If you want an email, you have to select to get it, instantly, daily, weekly (sorry, can't remember the options lol)


----------



## Fullhouse (Mar 31, 2010)

Just don't do instantly if the thread is popular


----------



## Feelin-Big (Apr 12, 2011)

Leigh L said:


> 'Through your control panel only' means that you *won't* get notified, you just access it when you want.
> 
> If you want an email, you have to select to get it, instantly, daily, weekly (sorry, can't remember the options lol)


So when you subscribe to a thread you *dont *get a notification in the notification box at the top of the page? You only get an email?


----------



## Guest (Feb 29, 2012)

Feelin-Big said:


> So when you subscribe to a thread you *dont *get a notification in the notification box at the top of the page? You only get an email?


Yes, an email.


----------



## Feelin-Big (Apr 12, 2011)

Well then i put it to the board that they change this so you get notifications on here as well like you do when you get a 'like'!


----------



## Lorian (Apr 9, 2003)

Feelin-Big said:


> Well then i put it to the board that they change this so you get notifications on here as well like you do when you get a 'like'!
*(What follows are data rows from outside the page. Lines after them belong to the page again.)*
/-- The block's arithmetic on complex binary32 samples (42_butterfly R69, R70, R72, 10_state R26). -/
def binary32 : Arith (Word × Word) :=
  { add := cadd, sub := csub, mul := cmul, one := unitRotation, increment := twiddle }

/-- `W(s, j+1)` of 42_butterfly R75. -/
def rotation {α : Type} (A : Arith α) (s : Nat) : Nat → α
  | 0 => A.one
  | j + 1 => A.mul (rotation A s j) (A.increment s)

/-- Stage `s` at index `i` by the closed form of R75: with k the lower index of i's pair and t the rotated partner, k
gets the sum and k + le2 the difference. -/
def stageAt {α : Type} (A : Arith α) (s : Nat) (x : Nat → α) (i : Nat) : α :=
  let le2 := 2 ^ (s - 1)
  let r := i % 2 ^ s
  if r < le2 then A.add (x i) (A.mul (x (i + le2)) (rotation A s r))
  else A.sub (x (i - le2)) (A.mul (x i) (rotation A s (r - le2)))

/-- Stages 1 .. m in ascending order (R73). -/
def stagesAt {α : Type} (A : Arith α) (m : Nat) (x : Nat → α) : Nat → α :=
  (List.range' 1 m).foldl (fun y s => stageAt A s y) x

/-- Bit-reversed order, then stages 1 .. m (R78, 41_permutation R65). -/
def fftAt {α : Type} (A : Arith α) (m : Nat) (x : Nat → α) : Nat → α :=
  stagesAt A m (fun p => x (revBits m p))

/-- The conjugate of a binary32 complex value: bit 31 of the imaginary part flipped (00_scope R12). -/
def conjugate (p : Word × Word) : Word × Word := (p.1, p.2 ^^^ 0x80000000)

/-- The pattern of 2^-m (43_inverse R84): sign 0, exponent field 127 - m, fraction 0. -/
def powerPattern (m : Nat) : Word := BitVec.ofNat 32 ((127 - m) * 2 ^ 23)

/-- A binary32 complex value times 2^-m (R84). -/
def scaleBy (m : Nat) (p : Word × Word) : Word × Word :=
  (F32.fmul p.1 (powerPattern m), F32.fmul p.2 (powerPattern m))

/-- The pairwise sums `S(p, 2^d)` of 42_butterfly R81. -/
def pairSum (y : Nat → Word) : (d p : Nat) → Word
  | 0, p => y p
  | d + 1, p => F32.fadd (pairSum y d p) (pairSum y d (p + 2 ^ d))

/-- `Validate(v)` of 60_exceptions R96, on the bits of the word as a number. -/
def validateCode (v : Word) (s : State) : BitVec 4 :=
  let op := v.toNat % 16
  let S := v.toNat / 16 % 32
  let N := s.reLen.toNat
  if 8 ≤ op ∨ 512 ≤ v.toNat ∨ (op ≠ 5 ∧ S ≠ 0) then 1
  else if op = 0 then 0
  else if s.reLen ≠ s.imLen then 2
  else if ¬∃ m ∈ List.range 32, N = 2 ^ m then 3
  else if 2 ^ s.log2NMax.val < N then 4
  else if op = 5 ∧ (S = 0 ∨ N < 2 ^ S) then 5
  else 0

/-- The mapped offsets of 20_memory R33, as numbers. -/
def Mapped (s : State) (off : Nat) : Prop :=
  off ≤ 0x17 ∨ (0x100000 ≤ off ∧ off < 0x100000 + 4 * 2 ^ s.log2NMax.val) ∨
    (0x200000 ≤ off ∧ off < 0x200000 + 4 * 2 ^ s.log2NMax.val)

/-- A legal access (R34): 4 bytes, aligned, mapped. -/
def Legal (s : State) (a : Access) : Prop := a.size = .word ∧ a.off.toNat % 4 = 0 ∧ Mapped s a.off.toNat

/-- The accesses that a busy block refuses (60_exceptions R98): legal, and to a sample word, or a write to CMD, RE_LEN or
IM_LEN. -/
def RefusedWhileBusy (s : State) (a : Access) : Prop :=
  Legal s a ∧ (0x100000 ≤ a.off.toNat ∨ (a.dir = .write ∧ a.off.toNat ∈ [0x000, 0x008, 0x00C]))

/-- The host moves next and its next line is this access, with `rest` after it. -/
def HostIssues (s : State) (a : Access) (rest : List HostLine) : Prop :=
  nextTurn s = .host ∧ s.script = .access a :: rest

/-- The state in which the host's access takes effect: its turn and its line are taken. -/
def afterIssue (s : State) (rest : List HostLine) : State := { s with turns := s.turns.tail, script := rest }

/-- A legal word write (30_encoding R54). -/
def wordWrite (off : BitVec 22) (v : Word) : Access := { dir := .write, off := off, size := .word, data := v }

/-- A legal word read (R54). -/
def wordRead (off : BitVec 22) : Access := { dir := .read, off := off, size := .word, data := 0 }

/-- The real value of a finite pattern (00_scope R7). -/
noncomputable def realValue (v : Word) : ℝ := (F32.value v : ℝ) / 2 ^ 149

/-- `v` is the finite pattern nearest to `r`: every finite pattern of another value is farther away, so that the rounding
of R8 has no tie to settle; an exact zero is +0 (10_state R26). -/
def RoundedFrom (v : Word) (r : ℝ) : Prop :=
  F32.isFinite v = true ∧ (r = 0 → v = 0x00000000) ∧
    ∀ w, F32.isFinite w = true → realValue w ≠ realValue v → |realValue v - r| < |realValue w - r|

/-- Two states show the host the same block: every register, the interrupt and every sample byte (40_command R58). -/
def SameToHost (s t : State) : Prop :=
  s.status = t.status ∧ s.reLen = t.reLen ∧ s.imLen = t.imLen ∧ s.irqEn = t.irqEn ∧ irq s = irq t ∧
    s.log2NMax = t.log2NMax ∧ s.samples = t.samples

end Sys2Proof.Claims

open Sys2Proof Sys2Proof.Machine Sys2Proof.Claims

/-! ### Encoding (30_encoding) -/

/-- R51, R53: decoding the encoded word of a well-formed command gives the command back, STAGE with every index. -/
def Obligations.EncodedCommandsDecodeBack : Prop := ∀ i, wellFormed i = true → decode (encode i) = .ok i

/-- R49, R53: a word that decodes to a command is that command's encoding, and the command is well formed. -/
def Obligations.DecodedWordsEncodeBack : Prop :=
  ∀ w i, decode w = .ok i → wellFormed i = true ∧ encode i = w

/-- R51: the ILLEGAL words are exactly those with OP >= 8, a set bit of 31:9, or a nonzero S on an opcode other than 5. -/
def Obligations.IllegalWordsAreExactly : Prop :=
  ∀ w : Word, (∃ e, decode w = .error e) ↔
    (8 ≤ w.toNat % 16 ∨ 512 ≤ w.toNat ∨ (w.toNat % 16 ≠ 5 ∧ w.toNat / 16 % 32 ≠ 0))

/-- R49: the rows of the opcode map are disjoint, and a word decodes to a command exactly when it selects a row, which is
then the row of that command's mnemonic. -/
def Obligations.WordsDecodeByTheirRow : Prop :=
  (∀ w : Word, ∀ r ∈ opcodeMap, ∀ r' ∈ opcodeMap, r.selects w = true → r'.selects w = true → r = r') ∧
  (∀ w : Word, (∃ e, decode w = .error e) ↔ ∀ r ∈ opcodeMap, r.selects w = false) ∧
  (∀ (w : Word) (i : Instr), decode w = .ok i → ∃ r ∈ opcodeMap, r.selects w = true ∧ r.mnemonic = mnemonic i)

/-- R49, R53: the words the spec writes out, the eight match words and the four examples of STAGE, decode to the commands
it names, and so does STAGE with the largest index. -/
def Obligations.SpecWordsDecode : Prop :=
  decode 0x00000000 = .ok .nop ∧ decode 0x00000001 = .ok .fft ∧ decode 0x00000002 = .ok .ifft ∧
  decode 0x00000003 = .ok .bitrev ∧ decode 0x00000004 = .ok .stages ∧ decode 0x00000005 = .ok (.stage 0) ∧
  decode 0x00000015 = .ok (.stage 1) ∧ decode 0x00000025 = .ok (.stage 2) ∧ decode 0x00000035 = .ok (.stage 3) ∧
  decode 0x00000105 = .ok (.stage 16) ∧ decode 0x000001F5 = .ok (.stage 31) ∧ decode 0x00000006 = .ok .conj ∧
  decode 0x00000007 = .ok .scale

/-! ### Submission (40_command R56, R57; 60_exceptions R90 to R97) -/

/-- R56, 20_memory R36: when the host's next access writes a command word to CMD, a step runs the decoded command on the
state with that access taken, and an ILLEGAL word is rejected with ERR = 1 (R91). `withFetchWord` is such a state. -/
def Obligations.StepRunsDecodedCommand : Prop :=
  (∀ s v rest i, HostIssues s (wordWrite 0x000 v) rest → s.status.busy = false → decode v = .ok i →
    step s = exec i (afterIssue s rest)) ∧
  (∀ s v rest e, HostIssues s (wordWrite 0x000 v) rest → s.status.busy = false → decode v = .error e →
    step s = .next (rejected 1 (afterIssue s rest))) ∧
  (∀ s v i, s.status.busy = false → decode v = .ok i → step (s.withFetchWord 32 v.toNat) = exec i s)

/-- R17, R58, R110, 70_reset R121: who moves in a step is the head of the list of turns. The host's turn does the access of
its next line (a POLL line: PollRepeatsUntilMatch), and with no line left takes only the turn; the engine's turn completes
the command or takes an internal step; the reset's turn resets. With no turn listed a busy engine completes, and an idle block
whose host has no line left stays as it is. The order with no turn listed is the model's choice (log entry 6). -/
def Obligations.StepIsOneAgentsMove : Prop :=
  ∀ s, (∀ t ts, s.turns = t :: ts → nextTurn s = t) ∧
    (∀ a rest, HostIssues s a rest → step s = access a (afterIssue s rest)) ∧
    (nextTurn s = .host → s.script = [] → step s = .next { s with turns := s.turns.tail }) ∧
    (nextTurn s = .complete → step s = engineCompletes { s with turns := s.turns.tail }) ∧
    (nextTurn s = .internal → step s = engineInternal { s with turns := s.turns.tail }) ∧
    (nextTurn s = .reset → step s = .next (resetBody { s with turns := s.turns.tail })) ∧
    (s.turns = [] → s.status.busy = true → nextTurn s = .complete) ∧
    (s.turns = [] → s.status.busy = false → s.script = [] → step s = .next s)

/-- R56, R58: a command written to CMD while idle, with no turn listed, has run two steps later: accepted, then
completed. The order of the two steps with no turn listed is the model's choice (log entry 6). -/
def Obligations.SubmittedCommandRunsInTwoSteps : Prop :=
  ∀ s i u, wellFormed i = true → s.status.busy = false → s.turns = [] → RunsTo i s u →
    Host.Core.run Sys2Proof.core 2 (s.withFetchWord 32 (encode i).toNat) = .next u

/-- R56, R96, R97: a CMD write while idle gets the code of the first failing check and then changes only DONE and ERR;
with code 0 it is NOP, or it is accepted, loads the four latches and sets BUSY. -/
def Obligations.SubmissionFollowsValidation : Prop :=
  ∀ s v, s.status.busy = false →
    (validateCode v s ≠ 0 → access (wordWrite 0x000 v) s = .next (rejected (validateCode v s) s)) ∧
    (validateCode v s = 0 → v.toNat % 16 = 0 → access (wordWrite 0x000 v) s = .next (rejected 0 s)) ∧
    (validateCode v s = 0 → v.toNat % 16 ≠ 0 → ∃ m, s.reLen.toNat = 2 ^ m ∧
      access (wordWrite 0x000 v) s = .next (accepted (BitVec.ofNat 4 (v.toNat % 16)) (v.toNat / 16 % 32) m s))

/-- R57: while BUSY = 1 a CMD write, of any word, does only HAZ <- 1; so does the meaning of every command. -/
def Obligations.BusySubmissionOnlySetsHaz : Prop :=
  ∀ s, s.status.busy = true →
    (∀ v, access (wordWrite 0x000 v) s = .next { s with status := { s.status with haz := true } }) ∧
    (∀ i, exec i s = .next { s with status := { s.status with haz := true } })

/-- R92 to R95 for each command: with bad lengths every command but NOP is rejected with the first code that applies, and
STAGE k also when k is 0 or above m. -/
def Obligations.CommandsRejectBadLengths : Prop :=
  ∀ s i, s.status.busy = false → i ≠ .nop →
    (s.reLen ≠ s.imLen → exec i s = .next (rejected 2 s)) ∧
    (s.reLen = s.imLen → (¬∃ m, s.reLen.toNat = 2 ^ m) → exec i s = .next (rejected 3 s)) ∧
    (∀ m, s.reLen = s.imLen → s.reLen.toNat = 2 ^ m → s.log2NMax.val < m → exec i s = .next (rejected 4 s)) ∧
    (∀ m k, LengthsAre s m → i = .stage k → (k = 0 ∨ m < k) → exec i s = .next (rejected 5 s))

/-- 00_scope R15: `isPow2(n)` holds iff n != 0 and n AND (n - 1) = 0; that is exactly on the powers of two, and `log2` is
then the one exponent. -/
def Obligations.PowerOfTwoTest : Prop :=
  ∀ n : Word, (isPow2 n = true ↔ n ≠ 0 ∧ n &&& (n - 1) = 0) ∧ (isPow2 n = true ↔ ∃ m, n.toNat = 2 ^ m) ∧
    ∀ m, n.toNat = 2 ^ m ↔ isPow2 n = true ∧ log2 n = m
Suggestion noted - thanks.

In the meantime, you can click the *Quick Links* menu button and choose *Subscribed Threads *to see those which have updated.


----------



## DiggyV (May 6, 2011)

I just click on the Settings menu in the menu in the very top right of the site, this shows me which have unread comments. Simples.


----------



## Feelin-Big (Apr 12, 2011)

Lorian said:


> Suggestion noted - thanks.
> 
> In the meantime, you can click the *Quick Links* menu button and choose *Subscribed Threads *to see those which have updated.


Cheers Lorian!

Thats the way i do it, i just thought we may have had a notification in the notification link as well and i just wasnt getting any.


----------